Many organisations are reluctant to allow analysts to use open source tools of any kind, and in particular Python. Python is seen as a potential attack vector, both in terms of users installing packages even from official sources (which have no checks) and with respect to its being a general purpose programming language which could theoretically be used by a bad actor. The situation is not as severe in R, perhaps partly just because of there being more name recognition with R, although it is true today that analysts are not allowed to install R and/ or official packages.

Workforce #

There are several problems relating to code first analytics with respect to workforce, some of which are more general problems with the analytical workforce, but they nonetheless represent a barrier to working in this way. There is a lack of coding skills across the NHS, and many analysts will know just Excel and SQL. Those individuals who do have coding and data science experience will often leave for the private sector because of poor recognition of their skills (and therefore poor salary) in the pay structure of the NHS, Agenda for Change. A further problem is a lack of good structures around the profession, few heads of profession and chief analysts, a lack of community, and a lack of knowledge about code first methods in senior analytical roles across the NHS

Openness #

The recently published Data Saves Lives includes a strong message that code that is procured should be procured on the condition that it is released as open source (as a default, with clear exceptions). However, there is still very patchy sharing of code by individuals employed by the NHS, and open sourcing is rarely stipulated in procurement contracts (and therefore it is rarely done).
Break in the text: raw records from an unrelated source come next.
/-- CFG0 in bluff mode with one supplied answer. -/
def bluffing (n : Nat) : State := { cfg0 with bluff := true, rnd := ⟨[n], 0⟩ }

/-- CFG0 with one command at the port. -/
def asked (i : Instr) (l : List Byte) : State := { cfg0 with pending := [⟨encode i, l, Xform.default⟩] }

/-- CFG0 of a block whose `MAX_LEN` is 4. -/
def narrow (l : List Byte) : State := { cfg0 with params := ⟨none, 0x41, some 4⟩, inp := l }

/-- The transforms `ADD7` and `ADD8` of vectors X4 and X5 at the key `0x41`. -/
def add7 : Xform :=
  ⟨tableOfAtKey (fun b k => BitVec.ofNat 8 ((b.toNat + k.toNat) % 128)) 0x41,
    tableOfAtKey (fun b k => BitVec.ofNat 8 ((b.toNat + 256 - k.toNat) % 128)) 0x41⟩

def add8 : Xform := ⟨tableOfAtKey (fun b k => b + k) 0x41, tableOfAtKey (fun b k => b - k) 0x41⟩

/-- The state a command gives. -/
def after (i : Instr) (s : State) : Option State :=
  match exec i s with
  | .next t => some t
  | .fault _ => none
  | .refused _ => none

/-- `STATUS` and `OUT` after a command. -/
def outAfter (i : Instr) (s : State) : Option (Nat × List Byte) := (after i s).map fun t => (t.status.toNat, t.out)

/-- `STATUS` and `RES` after a command. -/
def resAfter (i : Instr) (s : State) : Option (Nat × Byte) := (after i s).map fun t => (t.status.toNat, t.res)

/-- `STATUS` after a command. -/
def statusAfter (i : Instr) (s : State) : Option Nat := (after i s).map fun t => t.status.toNat

theorem isNext_of_after {i : Instr} {s t : State} (h : after i s = some t) : exec i s = .next t := by
  unfold after at h
  split at h
  · cases h
    assumption
  · cases h
  · cases h

/-! ## Well-formedness and words (R71 to R78; vectors E1 to E11) -/

theorem test_illFormed_symbolof : (Instr.symbolof 0x40).wellFormed = false := by decide

theorem test_decode_alphabet : decode 0b000000010000000000000000 = .ok .setalpha ∧
    decode 0b000000100000000000000000 = .ok .shuffle ∧ decode 0b000000110110100000000000 = .ok (.valueof 0x68) ∧
    decode 0b000001000010000100000000 = .ok (.symbolof 33) := by decide

theorem test_decode_transform : decode 0b000100000000000000000000 = .ok .setxform ∧
    decode 0b000100010111111101000001 = .ok (.xfwd 0x7F 0x41) ∧
    decode 0b000100100011111001000001 = .ok (.xinv 0x3E 0x41) := by decide

theorem test_decode_key : decode 0b001000000000000100000000 = .ok (.setbluff true) ∧
    decode 0b001000001111111000000000 = .ok (.setbluff false) ∧
    decode 0b001000010100000100000000 = .ok (.setkey 0x41) ∧ decode 0b001000100000000000000000 = .ok .nextkey := by decide

theorem test_decode_codecs : decode 0b001100000000000000000000 = .ok .enc ∧ decode 0b001100010000000000000000 = .ok .dec ∧
    decode 0b001100100000000000000000 = .ok .enca ∧ decode 0b001100110000000000000000 = .ok .deca := by decide

theorem test_decode_illegal : decodeTableWord 24 0x000000 = none ∧ decodeTableWord 24 0x050000 = none ∧
    decodeTableWord 24 0x130000 = none ∧ decodeTableWord 24 0x230000 = none ∧ decodeTableWord 24 0x340000 = none ∧
    decodeTableWord 24 0xFF0000 = none ∧ decodeTableWord 24 0x044000 = none := by decide

theorem test_assemble : assemble "SETKEY" [.quoted 'A'] = some 0x214100 ∧
    assemble "XFWD" [.number 0x7F, .number 0x41] = some 0x117F41 ∧ assemble "ENC" [] = some 0x300000 ∧
    assemble "NOP" [] = none := by decide

theorem test_suName : expandSuName .install = .setalpha ∧ expandSuName (.setBluff 0xFE) = .setbluff false ∧
    expandSuName .encodeAscii = .enca := by decide

/-! ## Alphabet commands -/

/-- Vector A1. -/
theorem test_setalpha : ((after .setalpha (given blank b64)).map fun t =>
    (t.fwd.toList, t.alphaValid, readInv t.inv 0x2F, readInv t.inv 0x3D)) = some (b64, true, 63, 0xFF) := by decide +kernel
Some organisations fear the consequences of sharing code, either that they will prove to have made a mistake or that the code they share will somehow make it easier for people without authorisation to access confidential data. In particular, many organisations fear to share database schema, even though government advice clearly states that it is safe.

Reproducible analytical pipelines #

The Goldacre review promotes that idea of Reproducible Analytical Pipelines (RAP) and they have found widespread adoption in central government who have a clear strategy on RAP endorsed by the head of the analysis function. Briefly, RAP is a process in which code is used to minimise manual, undocumented steps, and a clear, properly documented process is produced in code which can reliably give the same result from the same dataset.

RAP has proved itself to be of great benefit in increasing accuracy and efficiency in central government and implementing RAP is one of the summary recommendations of the Goldacre review

Embrace modern, open working methods for NHS data analysis by committing to Reproducible Analytical Pipelines (RAP) as the core working practice that must be supported by all platforms and teams; make this a core focus of NHS analyst training.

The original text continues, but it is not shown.